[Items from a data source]
-- ==== Sys2Proof/Machine/RegisterAccess.lean ====
section
/-! DEFINITION. The meanings of the eight register accesses (R100 to R107). Checks stand in the order of R204: field
refusals, then state faults, then the effect. -/

namespace Sys2Proof.Machine

/-- A register write: a field refusal, a state fault, or the effect (R204). -/
def writeRegister (refuses : Option Refusal) (faults : Option Fault) (effect : State) : Result :=
  match refuses with
  | some q => .refused q
  | none =>
    match faults with
    | some f => .fault f
    | none => .next effect

/-- LDR IC_CON (R100): bit 10 always reads 0. -/
def execLdrIcCon (s : State) : Result := .next (s.setRdata (conClearBit10 s.icCon))

/-- STR IC_CON (R101). -/
def execStrIcCon (v : Word) (s : State) : Result :=
  writeRegister
    (if conAdmitted v then none else some .qConField)
    (if s.enabled then some .fCfgWhileEnabled else none)
    (s.setIcCon (conClearBit10 v))

/-- LDR IC_TAR (R102). -/
def execLdrIcTar (s : State) : Result := .next (s.setRdata s.icTar)

/-- STR IC_TAR (R103). -/
def execStrIcTar (v : Word) (s : State) : Result :=
  writeRegister
    (if tarAdmitted v then none else some .qTarField)
    (if s.enabled then some .fCfgWhileEnabled else none)
    (s.setIcTar v)

/-- The field refusal of an IC_DATA_CMD write, first match first (R104). -/
def dataCmdRefusal (v : Word) (s : State) : Option Refusal :=
  if dataCmdCmd v then some .qReadback
  else if dataCmdMbz v ≠ 0#21 then some .qReserved
  else if dataCmdRestart v && !conRestartEn s.icCon then some .qRestartDisabled
  else none

/-- The state fault of an IC_DATA_CMD write: with `tx_abort` set a full FIFO is never reached (R104). -/
def dataCmdFault (s : State) : Option Fault :=
  if !s.enabled then some .fPushDisabled
  else if !s.txAbort && decide (s.fifo.length = s.params.txFifoDepth) then some .fPushFull
  else none

/-- STR IC_DATA_CMD (R104): with `tx_abort` set the write is accepted and discarded. -/
def execStrIcDataCmd (v : Word) (s : State) : Result :=
  writeRegister (dataCmdRefusal v s) (dataCmdFault s) (if s.txAbort then s else s.pushEntry (entryOfWord v))

/-- LDR IC_ENABLE (R105). -/
def execLdrIcEnable (s : State) : Result := .next (s.setRdata s.icEnable)

/-- STR IC_ENABLE (R106). -/
def execStrIcEnable (v : Word) (s : State) : Result :=
  writeRegister
    (if enableAdmitted v then none else some .qEnableField)
    (if !enableEnable v && (s.bus == .active || s.held || decide (0 < s.fifo.length)) then some .fDisableActive
     else none)
    (s.setIcEnable v)

/-- LDR IC_STATUS (R107). -/
def execLdrIcStatus (s : State) : Result := .next (s.setRdata s.icStatus)

end Sys2Proof.Machine
end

» Task item: Copy every line above that holds the word "dataCmdFault".

» Reply:
def dataCmdFault (s : State) : Option Fault :=
  writeRegister (dataCmdRefusal v s) (dataCmdFault s) (if s.txAbort then s else s.pushEntry (entryOfWord v))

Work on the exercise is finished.